Abstract
We explore the connection between quantum error correction and wireless systems that employ multiple antennas at the base station and the mobile terminal.
A quantum computer is one that exploits quantum mechanical principles in its operation. Today, this is just a theoretical construct, but if a quantum computer could be built, then it could solve problems such as prime factorization exponentially faster than with classical computers. The unreasonable effectiveness of quantum computing is founded on coherent quantum superposition or entanglement which allows a large number of calculations to be performed simultaneously. This coherence is lost as a quantum system interacts with its environment, and individual components cannot be trusted to maintain their values over long periods of time. In classical computing one can assemble computers that are much more reliable than any of their individual components by exploiting error correcting codes. The role of quantum error correcting codes is to enable fault tolerant computation in the quantum domain.
In wireless, the introduction of multiple antennas, either at the base station or the mobile, creates independent channels between the different transmit and receive antennas, and substantially increases the likelihood that some less attenuated replica of the transmitted information is available to the receiver. With only two antennas at both the base station and the mobile, it is theoretically possible to increase the data rate by a factor of 6 over systems employed today.
These two topics have a common mathematical foundation. We explain this mathematical connection, and describe how the wireless industry is making use of a framework developed by number theorists about a hundred years ago.
Biography
Robert Calderbank graduated from Caltech in 1980 with a PhD in Mathematics. He joined Bell Telephone Laboratories as a Member of Technical Staff, and retired from AT&T in 2003 as Vice President for Research.

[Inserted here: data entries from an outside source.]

/-- A scan-source read request (R52), with the place it addresses and its discard mark (R54). -/
structure ScanRead where
  line : LineId
  desc : DescId
  row : Nat
  first : Nat
  count : Nat
  addr : Nat
  discard : Bool := false
deriving DecidableEq, Repr

/-- A request in service (R52). -/
inductive Request where
  | write (w : BandWrite)
  | read (r : ScanRead)
deriving DecidableEq, Repr

/-- Plate memory (R42): cells with strictly rising addresses, address = strip × 262,144 + offset. An address
not listed has not been written since power-on. -/
abbrev Memory := List Host.Cell

/-- The Raster Store: free list, Raster Table, plate memory and memory access arbiter. `handing` is set while
a completion is being handed to its maker, when the arbiter grants nothing yet (R52, log 12). -/
structure RasterStore where
  free : List Nat := List.range' 0 Config.strips
  table : Vector Descriptor 1536 := Vector.replicate 1536 {}
  mem : Memory := []
  inService : Option Request := none
  waitingWrite : Option BandWrite := none
  waitingReads : Vector (Option ScanRead) 4 := Vector.replicate 4 none
  handing : Bool := false
deriving DecidableEq, Repr

/-! ### Plate Plan (spec 04) -/

/-- The state of a plate record (R59). -/
inductive PlateState where
  | free
  | planned
  | ready
  | queued
  | exposing
  | exposed
  | delivered
  | obsolete
  | spoiled
deriving DecidableEq, Repr

/-- A tile's turn (R57). -/
inductive Turn where
  | upright
  | inverted
deriving DecidableEq, Repr

/-- A clip window (R57). -/
structure Clip where
  cx : Nat
  cy : Nat
  cw : Nat
  ch : Nat
deriving DecidableEq, Repr

/-- A tile record (R57). -/
structure Tile where
  page : Fin 256
  originX : Nat
  originY : Nat
  turn : Turn
  scale : Int
  clip : Option Clip
deriving DecidableEq, Repr

/-- A record's class in the ready list and the line queues (R56). -/
inductive Priority where
  | normal
  | urgent
deriving DecidableEq, Repr

/-- What an exposure in flight does when a page on it is superseded (R56). -/
inductive SupersedeAction where
  | finish
  | abort
deriving DecidableEq, Repr

/-- Whether an OBSOLETE or SPOILED record is remade at once (R56, R70). -/
inductive RemakeMode where
  | auto
  | manual
deriving DecidableEq, Repr

/-- The loaded fields of a plate record (R56); the defaults are the values of R58. -/
structure PlateLoad where
  edition : Nat := 1
  color : Fin 4 := 0
  sizeClass : Nat := 0
  width : Nat := 288
  height : Nat := 64
  tiles : List Tile := []
  profile : ProfileId := 0
  dest : BinId := 1
  mask : Nat := 1
  priority : Priority := .normal
  holdAfter : Bool := false
  action : SupersedeAction := .finish
  remake : RemakeMode := .auto
deriving DecidableEq, Repr

/-- A doom (R75). -/
inductive Doom where
  | obsolete
  | underrun
  | aborted
deriving DecidableEq, Repr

As VP Research at AT&T, Dr. Calderbank designed the only Research Lab in the world where the primary focus is data. He was responsible for a massive computational infrastructure that connected long term research excellence in algorithms and software with near term impact on network services.
At the start of his career at Bell Labs, Dr. Calderbank was responsible for research innovations in a progression of voiceband modem standards that moved communications practice close to the Shannon limit. Together with Peter Shor and colleagues at AT&T Labs he went on to show that good quantum error correcting codes exist and developed a group theoretic framework for quantum error correction. His most recent work concerns space-time codes for wireless communication, where correlation of signals across different transmit antennas is used to improve reliability on fading channels.
Dr. Calderbank served as Editor in Chief of the IEEE TRANSACTIONS ON INFORMATION THEORY from 1995 to 1998, and as Associate Editor for Coding Techniques from 1986 to 1989. He was a member of the Board of Governors of the IEEE Information Theory Society from 1991 to 1996. Dr. Calderbank was honored by the IEEE Information Theory Prize Paper Award in 1995 for his work on the Z4 linearity of Kerdock and Preparata Codes (joint with A.R. Hammons Jr., P.V. Kumar, N.J.A. Sloane, and P. Sole), and again in 1999 for the invention of space-time codes (joint with V.Tarokh and N. Seshadri).